Hayatına aniden girip tüm düzenini alt üst etmiştim. Üstelik ona oldukça kötü şeyler de yapmıştım. Ona rağmen niye hâlâ yanımda olduğuna bir türlü anlam veremiyordum. Fazla mı iyi kalpliydi, yoksa bana acıyor muydu?
Bana acıyor olsa tamamen iyileşmememe rağmen, her an yeni bir alevlenme yaşayabilecek olmama rağmen yanımda neden olsundu ki? Acıyor olsa iyileşene kadar yanımda kalır sonrasındaysa çıkardı hayatımdan. Ya da fazla iyi olması yanımda durması gerektiğini göstermiyordu.
Kendimi boş yere ümitlendirmek istemiyordum ama eğer bu iki şıktan birisi değilse geriye tek bir seçenek kalıyordu. Her ne kadar düşünmek istemesem de bana değer verdiği gerçeği vardı ortada.

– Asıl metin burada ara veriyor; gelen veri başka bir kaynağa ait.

-- ==== Sys2Proof/Machine/Proceed.lean ====
section
/-!
DEFINITION. What a step does once its boundary is passed: reset, the reset sequence, interrupt entry, an instruction, or
nothing (00_scope R15; 60_exceptions R330, R343, R344; 70 R360).
-/

namespace Sys2Proof.Machine

/-- The step of a machine in RUN mode once no reset and no interrupt is taken: fetch, decode, execute (00_scope R15). -/
def State.runInstr (t : State) : Result :=
  match t.fetch with
  | .ok i => exec i t
  | .error r => .fault r

/-- What follows the boundary whose environment's record is `ev`: reset, else the next phase of a reset sequence (70 R360),
else interrupt entry, else by mode an instruction, the halt-release event or nothing (60_exceptions R330, R343, R344).
Reset held asserted changes nothing more. -/
def State.proceed (t : State) (ev : EnvEvent) : Result :=
  if resetTaken ev t then .next (if t.phase = .asserted then t else t.resetFrom)
  else if t.phase ≠ .out then .next (t.continueReset ev.res)
  else match t.mode with
    | .hold => .next t
    | .halt =>
      match t.acceptable with
      | some f => .next (t.enterInterrupt f)
      | none => .next (if ev.p0Release then { t with mode := .run } else t)
    | .run =>
      match t.acceptable with
      | some f => .next (t.enterInterrupt f)
      | none => t.runInstr

end Sys2Proof.Machine
end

Bu düşünce ister istemez gülümsememe sebep olmuştu. Perri'nin yüzünü kapatan saçlarını geriye atıp dudaklarına ufak bir öpücük kondurdum. Öylece onu izlemeye devam ederken telefonumun bildirim sesiyle uzanıp komidinden telefonumu aldım. Bu anımı bölen kişiye içimden küfürlerimi saydırmayı da ihmal etmemiştim.
Bu saatte kimin mesaj atabileceğini merak etmiştim açıkçası. Gelen bildirimi açıp bilinmeyen numaradan gelen fotoğrafın yüklenmesini bekledim. Fotoğraf sanki bana inadına yüklenmiyorken tedirginliğim iyice artmıştı. Yattığım yerden doğrulup fotoğrafın yüklenmesini beklemeye başladım. Fotoğraf henüz yüklenmemişken gelen mesajla anında okudum mesajı.
Perri şu an senin yanında olabilir ama bu her zaman böyle olacağını göstermez Zachcik. Sevgiline dikkat etsen iyi edersin. Benden sana bir kaptan tavsiyesi ;)
Yüklenen fotoğrafa ne tepki vereceğimi bilemezken seslice küfür ettim. Telefonu farkında bile olmadan sıkmaya başlamıştım. Beynim tüm işlevini kaybetmiş, fotoğrafı bile bulanık görmeye başlamıştım sanki.
Fotoğraftaki kız saç renginden anladığım kadarıyla Perri'ydi. Tarih benim Perri'yi görmemden yaklaşık 1 sene kadar önceyi gösteriyordu. Perri'nin benden önce başka ilişkisi olup olmadığını bilmediğimden dolayı fotoğraftaki kişinin Perri olma olasılığı gözümde oldukça yüksekti.
Elim ayağım titremeye başlarken telefonun ekranının kapanmasıyla kendime geldim. Vücudum sinirden alev alev yanmaya başlamıştı. İçimde kabaran öfkeyi hissedebiliyordum adeta.
Yan tarafımda her şeyden habersiz öylece yatan Perri'ye "Kalk!" diye bağırdım uyanması için. Bu fotoğraf her neyse bugün her şey açığa çıkacaktı, çıkmalıydı.
Ben 3 seneye yakın süre boyunca onu karşılık vermeyeceğini bile bile sevmişsem, bütün ilklerimi onunla yaşamışsam ondan da bütün ilklerini benimle yaşamasını bekliyordum. Benden önce defalarca ilişki yaşamış ve benimle olan ilişkisini basit gören, zamanı gelince ayrılacağımızı düşünen birisiyle değil.
Perri yattığı yerden yavaşça doğrulurken neler olduğunu anlamaya çalışırmış gibi bakıyordu etrafa. Benim sinirli bakışlarımı fark edince ise kaşlarını çatıp "Neler oluyor?" diye sordu.
"Telefonunu ver!"
Uyku sersemi etrafına bakarken yastığının altındaki telefonunu alıp bana uzattı. Anında aldım telefonu elinden. Parmak izini es geçip telefonunun şifresini girdiğimde hızlıca mesajlar kısmına girdim. Tam tahmin ettiğim gibi bana mesaj atan numara Perri'nin telefonuna da bir sürü mesaj atmıştı. Mesajların en üstüne çıkıp teker teker okumaya başladım.
Seni özledim.
Bak ben böyle olsun istemezdim ama üzgünüm.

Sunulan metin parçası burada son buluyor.